Ubiquitous Flashcards
What is ubiquitous computing?
Computing that is performed in accordance with context:
- Environment (temperature, humidity, sound)
- User (Human/remote device, gestures)
- Computing Resources (battery power, memory, bandwidth)
What are some examples of sensing in ubiquitous computing?
- Location
- Motion
- Emotion
- Gesture
- User ID
Mobile & Ubiquitous Computing is Volatile. What does that mean?
- Volatility refers to the incremental and continuous change in the ubiquitous environment over time
- It refers to the failure of devices and their communication links as well as the changes in the characteristics of communication
What are some forms of volatility in connectivity?

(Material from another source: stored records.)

-- ==== Sys2Proof/Machine/Attn.lean ====
section
/-! DEFINITION. ATTN: OPC 0x7B (R408, R409), and its steps on the matrix unit. -/

namespace Sys2Proof.Machine

/-! ## The parameter block (R408) -/

/-- The fields of a parameter block. -/
structure AttnBlockParams where
  causal : Bool
  topk : Option Nat
  head : Nat
  scale : Nat
  qslot : Nat
  doff : Nat
  ph : Nat
  qh : Nat
  oh : Nat
  qoff : Nat
  ooff : Nat
deriving DecidableEq, Repr

/-- The parameters that 64 bytes hold. -/
def AttnBlockParams.of (b : List Byte) : AttnBlockParams :=
  let g (i n : Nat) := leNat ((b.drop i).take n)
  { causal := bitOf (g 2 1) 0, topk := if bitOf (g 2 1) 1 then some (g 4 4) else none, head := g 3 1, scale := g 8 4, qslot := g 12 4,
    doff := g 16 8, ph := g 24 1, qh := g 25 1, oh := g 26 1, qoff := g 32 8, ooff := g 40 8 }

/-- The bytes keep to R408's table; the head index is looked at beside the pool's heads. -/
def attnBlockOk (b : List Byte) : Bool :=
  let g (i n : Nat) := leNat ((b.drop i).take n)
  let k := g 4 4
  g 0 2 == 0x0100 && decide (g 2 1 < 4) && (if bitOf (g 2 1) 1 then decide (1 ≤ k) && decide (k ≤ 2 ^ 24) else k == 0) && g 27 5 == 0 &&
    g 48 16 == 0

/-! ## Issue -/

/-- A block of the pool as the tile that its keys and values lie in. -/
def attnTile (k : KvPool) (off : Nat) : TileRef :=
  { h := k.h, o := off, cap := k.bcap, poff := 64, soff := 0, moff := 0, md := [], maps := [] }

/-- The value of flat element `f` of a block at an offset, and the fault that its read brings. The records of a BPS or BPZ pool hold an
element in each byte, as R79 places it, and not the planes of R90 (DEDUCED, log 108). -/
def KvPool.elemVal (k : KvPool) (off f : Nat) : M (Val × Option (Nat × Word)) := do
  let c := Cap.of k.bcap
  if c.f = .bps || c.f = .bpz then do
    let (q, due) ← enginePieces k.h (off + 64) [⟨f, 1, 0, 0, 8⟩]
    pure (.ofInt (c.f.intVal c.planes q), due)
  else do
    let (v, _, due) ← (attnTile k off).elemVal f
    pure (v, due)

/-- The LIVE blocks of a list, each with what ATTN keeps of it. -/
def attnBlocks (k : KvPool) (l : List (Nat × Nat × Block)) : List AttnBlock :=
  (l.filter fun x => x.2.2.st == .live).map fun x => ⟨k.blockOff x.2.1, x.2.2.bslot, x.2.2.fill⟩

/-- The checks of the query's and the output's caps, in the order of R112. -/
def attnCaps (t : Task) (bcap : Cap) (q o : ContractTile) : M Unit := do
  check (q.m.cap.fmt == bcap.fmt) cMISMATCH (w64 q.pre)
  check (o.m.cap.f = .fp fp32 || o.m.cap.f = .fp bf16) cMISMATCH (w64 o.pre)
  check (q.m.cap.rank == 1 && q.m.cap.ext 0 == bcap.ext 0 && decide (q.m.cap.ext 1 ≤ 128)) cSHAPE (w64 q.pre)
  check (o.m.cap.rank == 1 && o.m.cap.shape == q.m.cap.shape) cSHAPE (w64 o.pre)
  check (q.m.cap.scl == 0 && q.m.cap.spr == 0) cUNSUPPORTED (w64 q.pre)
  check (o.m.cap.scl == 0 && o.m.cap.spr == 0) cUNSUPPORTED (w64 o.pre)
  check (!o.m.cap.ro) cROWRITE (w64 o.pre)
  check (!(t.tptrap && q.m.cap.poison)) cPOISON (w64 q.pre)

/-- The preamble of a tile of ATTN. -/
def attnTileOf (hn off : Nat) : M ContractTile := do
  let h ← useHandle hn
  let (m, b, a, due) ← readPreamble h off
  check (m.headOk b) cCAPCHECK (w64 a)
  pure ⟨a, m, due⟩

/-- ATTN at issue (R408): the arming check (R72), the pool and the descriptor, then its own checks, the parameters' and TAG's among them
(R396, R397); the blocks are resolved here, in pool order. -/
def execAttn (p : Pred) (trig : Trig) (sd sa h : Nat) (s : State) : Host.Outcome State Fault Refusal :=
  let i : Instr := .attn p trig sd sa h
  runWord .q p i s fun t => do
    armCheck i 2 trig.armed
    let hd ← useHandle h
    let a ← checkAccess hd (t.rs sa).toNat 64 .read 64
    let l ← readTileBytes hd a 64
    let b := AttnBlockParams.of (zeroBad l)
    let k ← openPool b.ph [b.doff] false
    let d ← readDesc k b.doff
    let bc := Cap.of k.bcap
    check (attnBlockOk (zeroBad l) && decide (trig.tag ≤ 3) && decide (b.head < bc.ext 1 / 2)) cILLFN (iword i)
    check (!t.mx.rows.isEmpty && !t.mx.prows.isEmpty) cNOGRANT (iword i)
    let q ← attnTileOf b.qh b.qoff
    let o ← attnTileOf b.oh b.ooff
    attnCaps t bc q o
    check (decide (q.m.cap.ext 1 ≤ t.mxRows) && decide (q.m.cap.ext 1 ≤ t.mxProws)) cKRANGE (iword i)
    checkEach (contractElem q.m ⟨[], []⟩ .read) (List.range q.m.cap.count)
    checkEach (contractElem o.m ⟨[], []⟩ .write) (List.range o.m.cap.count)
    let _ ← checkStatic o.m.h o.m.o 64 .write 64
    let all ← resolveAll k d (List.range d.nlb)
    let blocks := attnBlocks k all
    checkEach (fun (x : AttnBlock) => do let _ ← checkStatic k.h x.off (64 + x.fill * k.tokb) .read 1; pure ()) blocks
    let armed ← armTake trig.armed
    let dues := addDues [] ([badDue hd a l, q.due, o.due].filterMap id)
    mxEnqueue
      (.attn { causal := b.causal, topk := b.topk, head := b.head, heads := bc.ext 1 / 2, scale := b.scale, qslot := b.qslot, pool := k,
               q := q.m.ref ⟨[], []⟩, out := o.m.ref ⟨[], []⟩, blocks := blocks })
      armed (some trig.tag) 0 dues
    modT fun u => u.ws sd (w64 (all.filter fun x => x.2.2.st == .evicting || x.2.2.st == .remote).length)

/-! ## The computation (R409) -/

/-- A result of FP32 arithmetic: its bits, and the flags so far. -/
def f32 (fl : Flags) (v : Val) : Nat × Flags :=
  let (b, fl') := fp32.round .rne v
  (b, fl ||| fl')

/-- The head dimension. -/
def AttnOp.dh (a : AttnOp) : Nat := (Cap.of a.pool.bcap).ext 0

/-- Query rows. -/
def AttnOp.rows (a : AttnOp) : Nat := (Cap.of a.q.cap).ext 1

/-- Products of a step (R342). -/
def AttnOp.depth (a : AttnOp) : Nat := let f := (Cap.of a.pool.bcap).f; (mxDepth f f).getD 1

/-- Values of `n` elements from flat element `f` on; their fault. -/
def elemVals (elem : Nat → M (Val × Option (Nat × Word))) (f : Nat) : Nat → M (List Val × Option (Nat × Word))
  | 0 => pure ([], none)
  | n + 1 => do
    let (v, due) ← elem f
    let (vs, due') ← elemVals elem (f + 1) n
    pure (v :: vs, firstDue due due')

/-- A query element. -/
def TileRef.queryVal (r : TileRef) (f : Nat) : M (Val × Option (Nat × Word)) := do
  let (v, _, due) ← r.elemVal f
  pure (v, due)

/-- K steps of `d` products from an accumulator on (R344). -/
def dotSteps (d : Nat) (acc : BitVec 32) (fl : Flags) : Nat → List (Val × Val) → BitVec 32 × Flags
  | 0, _ => (acc, fl)
  | n + 1, l =>
    let (w, fl', _) := accStep true false .rne acc (dotVal .rne (l.take d))
    dotSteps d w (fl ||| fl') n (l.drop d)

/-- A dot product of two lists, from +0. -/
def dotOf (d : Nat) (x y : List Val) (fl : Flags) : Nat × Flags :=
  let (w, fl) := dotSteps d 0 fl (ceilDiv x.length d) (x.zip y)
  (w.toNat, fl)

/-- A key of a row: its block's place in the list, its token, its slot and its score. -/
structure AttnKey where
  blk : Nat
  tok : Nat
  slot : Nat
  score : Nat
deriving DecidableEq, Repr

/-- FP32 as the format of a key (R318). -/
def scoreCap : Cap := { Cap.blank with fmt := (Fmt.fp fp32).code }

/-- Whether a key stands before another: the greater score, then the lower slot. -/
def AttnKey.before (x y : AttnKey) : Bool :=
  let a := ordOf scoreCap x.score
  let b := ordOf scoreCap y.score
  decide (b < a) || (a == b && decide (x.slot ≤ y.slot))

/-- Inserts a key in order. -/
def insertKey (x : AttnKey) : List AttnKey → List AttnKey
  | [] => [x]
  | y :: r => if x.before y then x :: y :: r else y :: insertKey x r

/-- The keys that a row keeps. -/
def keptKeys (topk : Option Nat) (l : List AttnKey) : List AttnKey :=
  match topk with
  | none => l
  | some k => ((l.filter fun x => keyValid false scoreCap x.score).foldr insertKey []).take k

/-- The scores of a row's tokens from token `j` on, in block `n` of the list: `cnt` tokens. -/
def scoreTokens (a : AttnOp) (x : AttnBlock) (n row : Nat) (q : List Val) (j : Nat) (fl : Flags) : Nat → M (List AttnKey × Flags × Option (Nat × Word))
  | 0 => pure ([], fl, none)
  | cnt + 1 => do
    if a.causal && decide (a.qslot + row < x.slot + j) then scoreTokens a x n row q (j + 1) fl cnt
    else do
      let (k, due) ← elemVals (a.pool.elemVal x.off) (a.dh * (a.head + 2 * a.heads * j)) a.dh
      let (w, fl) := dotOf a.depth q k fl
      let (b, fl) := f32 fl ((fp32.val w).mul (fp32.val a.scale))
      let (r, fl, due') ← scoreTokens a x n row q (j + 1) fl cnt
      pure (⟨n, j, x.slot + j, b⟩ :: r, fl, firstDue due due')

/-- The scores of a row over blocks from the `n`-th on. -/
def scoreBlocks (a : AttnOp) (row : Nat) (q : List Val) (fl : Flags) : Nat → List AttnBlock → M (List AttnKey × Flags × Option (Nat × Word))
  | _, [] => pure ([], fl, none)
  | n, x :: xs => do
    let (l, fl, due) ← scoreTokens a x n row q 0 fl x.fill
    let (r, fl, due') ← scoreBlocks a row q fl (n + 1) xs
    pure (l ++ r, fl, firstDue due due')

/-- The rows from row `row` on at the start: m −∞, L +0, o +0, and the kept keys. -/
def startRows (a : AttnOp) (row : Nat) (fl : Flags) : Nat → M (List AttnRow × Flags × List (Nat × Word))
  | 0 => pure ([], fl, [])
  | cnt + 1 => do
    let (q, due) ← elemVals a.q.queryVal (a.dh * row) a.dh
    let (l, fl, due') ← scoreBlocks a row q fl 0 a.blocks
    let kept := (keptKeys a.topk l).map fun x => (x.blk, x.tok, x.score)
    let (r, fl, due'') ← startRows a (row + 1) fl cnt
    pure (⟨0xFF800000, 0, List.replicate a.dh 0, kept⟩ :: r, fl, addDues (addDues due.toList due'.toList) due'')

/-- Rows of V of a block's tokens: a list for each of the dh elements. -/
def valueColumns (a : AttnOp) (x : AttnBlock) (d : Nat) : Nat → M (List (List Val) × Option (Nat × Word))
  | 0 => pure ([], none)
  | cnt + 1 => do
    let (v, due) ← valueTokens d 0 x.fill
    let (vs, due') ← valueColumns a x (d + 1) cnt
    pure (v :: vs, firstDue due due')
where
  valueTokens (d j : Nat) : Nat → M (List Val × Option (Nat × Word))
    | 0 => pure ([], none)
    | n + 1 => do
      let (v, due) ← a.pool.elemVal x.off (a.dh * (a.heads + a.head + 2 * a.heads * j) + d)
      let (vs, due') ← valueTokens d (j + 1) n
      pure (v :: vs, firstDue due due')

/-- e to the difference of two FP32 values, each operation rounded. -/
def expDiff (x y : Nat) (fl : Flags) : Nat × Flags :=
  let (d, fl) := f32 fl ((fp32.val x).add .rne (fp32.val y).negate)
  f32 fl (fp32.val d).exp

/-- One element of o after a block: o × a, then the block's sum added. -/
def accumulate (d : Nat) (ab : Nat) (pe : List Val) (o : Nat) (v : List Val) (fl : Flags) : Nat × Flags :=
  let (o, fl) := f32 fl ((fp32.val o).mul (fp32.val ab))
  let (x, fl) := dotOf d pe v fl
  f32 fl ((fp32.val o).add .rne (fp32.val x))

/-- The elements of o after a block. -/
def accumulateAll (d : Nat) (ab : Nat) (pe : List Val) : List Nat → List (List Val) → Flags → List Nat × Flags
  | o :: os, v :: vs, fl =>
    let (x, fl) := accumulate d ab pe o v fl
    let (xs, fl) := accumulateAll d ab pe os vs fl
    (x :: xs, fl)
  | _, _, fl => ([], fl)

/-- e^(score − mn) of each of `cnt` tokens from `j` on; +0 for those not kept. -/
def tokenExps (s : List (Nat × Nat × Nat)) (mn : Nat) (j : Nat) (fl : Flags) : Nat → List Nat × Flags
  | 0 => ([], fl)
  | cnt + 1 =>
    let (x, fl) := match s.find? (·.2.1 == j) with
      | some k => expDiff k.2.2 mn fl
      | none => (0, fl)
    let (xs, fl) := tokenExps s mn (j + 1) fl cnt
    (x :: xs, fl)

/-- The probabilities of a block's tokens converted into V's format. -/
def probVals (f : Fmt) : List Nat → Flags → List Val × Flags
  | [], fl => ([], fl)
  | x :: xs, fl =>
    let (b, fl', _) := convertVal f .rne (fp32.val x)
    let (vs, fl) := probVals f xs (fl ||| fl')
    (f.val 0 b :: vs, fl)

/-- A row after the `n`-th block. -/
def rowBlock (a : AttnOp) (n : Nat) (x : AttnBlock) (vs : List (List Val)) (r : AttnRow) (fl : Flags) : AttnRow × Flags :=
  let s := r.kept.filter (·.1 == n)
  match s with
  | [] => (r, fl)
  | _ =>
    let mn := s.foldl (fun m k => (fpMinMax fp32 .rne true (fp32.val m) (fp32.val k.2.2)).1) r.m
    let (ab, fl) := expDiff r.m mn fl
    let (pe, fl) := tokenExps s mn 0 fl x.fill
    let (l, fl) := f32 fl ((fp32.val r.l).mul (fp32.val ab))
    let (sum, fl') := sumPairwise .rne (pe.map fp32.val)
    let (l, fl) := f32 (fl ||| fl') ((fp32.val l).add .rne (fp32.val sum))
    let (ps, fl) := probVals (Cap.of a.pool.bcap).f pe fl
    let (o, fl) := accumulateAll a.depth ab ps r.o vs fl
    ({ r with m := mn, l := l, o := o }, fl)

/-- Every row after the `n`-th block. -/
def rowsBlock (a : AttnOp) (n : Nat) (x : AttnBlock) (vs : List (List Val)) : List AttnRow → Flags → List AttnRow × Flags
  | [], fl => ([], fl)
  | r :: rs, fl =>
    let (r, fl) := rowBlock a n x vs r fl
    let (rs, fl) := rowsBlock a n x vs rs fl
    (r :: rs, fl)

/-- The output elements: o / L converted once, +0 where L is +0. -/
def attnOutputs (f : Fmt) : List AttnRow → Flags → List Nat × Flags
  | [], fl => ([], fl)
  | r :: rs, fl =>
    let outs := r.o.map fun o => if r.l = 0 then (0, (0 : Flags), false) else convertVal f .rne ((fp32.val o).div (fp32.val r.l))
    let (l, fl) := attnOutputs f rs (outs.foldl (fun a x => a ||| x.2.1) fl)
    (outs.map (·.1) ++ l, fl)

/-- Tile a3 on both units and its step count hold free values (R408). -/
def attnScratch (poison : Bool) : M Unit := do
  let t ← getT
  let s ← getS
  let free (n base : Nat) : List (Nat × BitVec 32) :=
    (List.range n).foldl (fun w k => setWordAt w k ((Config.freeWord (s.fresh + base + k)).setWidth 32)) []
  let n := 128 * t.mxRows
  let m := 128 * t.mxProws
  setS { s with fresh := s.fresh + n + m + 1 }
  modT fun u =>
    let u := u.putTile 3 { words := free n 0, cap := (tileCap (.fp fp32) t.mxRows poison false).bits, bad := [] } ((Config.freeWord (s.fresh + n + m)).setWidth 16)
    { u with mx := { u.mx with ptiles := u.mx.ptiles.set 3 { words := free m n, cap := (tileCap (.fp fp32) t.mxProws poison false).bits, bad := [] } } }

/-- Steps of an ATTN: its start, its blocks, its output. -/
def AttnOp.total (a : AttnOp) : Nat := a.blocks.length + 2

/-- One step of ATTN (R409): the operation as it then stands, and how the step ended. -/
def attnOp (op : MxOp) (a : AttnOp) : M (MxOp × Option Stop) := do
  if op.step = 0 then do
    let (rows, fl, due) ← startRows a 0 op.flags a.rows
    pure ({ op with step := 1, rows := rows, flags := fl, dues := addDues op.dues due }, none)
  else match a.blocks[op.step - 1]? with
    | some x => do
      let (vs, due) ← valueColumns a x 0 a.dh
      let (rows, fl) := rowsBlock a (op.step - 1) x vs op.rows op.flags
      pure ({ op with step := op.step + 1, rows := rows, flags := fl, dues := addDues op.dues due.toList }, none)
    | none => do
      let c := Cap.of a.out.cap
      let q := Cap.of a.q.cap
      let b := Cap.of a.pool.bcap
      let (outs, fl) := attnOutputs c.f op.rows op.flags
      let poison := !op.dues.isEmpty || q.poison || b.poison
      let sat := q.satseen || b.satseen
      attnScratch poison
      let cap := if poison || sat then { c with poison := c.poison || poison, satseen := c.satseen || sat }.bits else a.out.cap
      let ok : Nat → Bool := fun _ => true
      let (_, e) ← putPoints ok a.out (outs.zipIdx.map fun p => (p.2, p.1))
      match e with
      | some e => pure (op, some e)
      | none => do
        match ← attempt (contractCap ok a.out cap) with
        | .error e => pure (op, some e)
        | .ok _ => pure ({ op with step := op.step + 1, rows := [], flags := fl }, none)

end Sys2Proof.Machine
end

- Variation between different technologies (Bluetooth, WiFi, 3G, 4G, etc.) causing changes to:
o Bandwidth
o Latency
o Energy costs
o Financial costs to communicate - Disconnection:
o In wireless networks
o Multi-hop routing - Variable bandwidth and latency:
o Packet loss due to weak signal
o Variation in Signal strength
What are some challenges in Mobile & Ubiquitous Computing?
- Sensor design (miniaturization, low cost)
- Invisibility (room with million sensors, minimal user distraction)
- Localized scalability (more distant, less communication)
- Uneven conditioning
- Context awareness
- Cyber-foraging (offloading in edge computing)
- Self-configuring networks & systems
- Smart spaces
What is Throughput?
Throughput is a measure of how many units of information a system can process in a given amount of time. A rather general definition can be the amount of work done per unit time
What is Network Bandwidth?
Network bandwidth is a measure of the data transfer rate or capacity of a given network. Network bandwidth is commonly measured in bits per second (bps).
What is Network Latency?
Network latency is the delay in network communication. It shows the time that data takes to transfer across the network. Networks with a longer delay or lag have high latency, while those with fast response times have low latency
What is RFID?
Radio Frequency Identification (RFID) is a form of wireless communication that incorporates the use of electromagnetic or electrostatic coupling in the radio frequency portion of the electromagnetic spectrum to uniquely identify an object (carrying an RFID tag)
What is the difference between passive and active RFIDS?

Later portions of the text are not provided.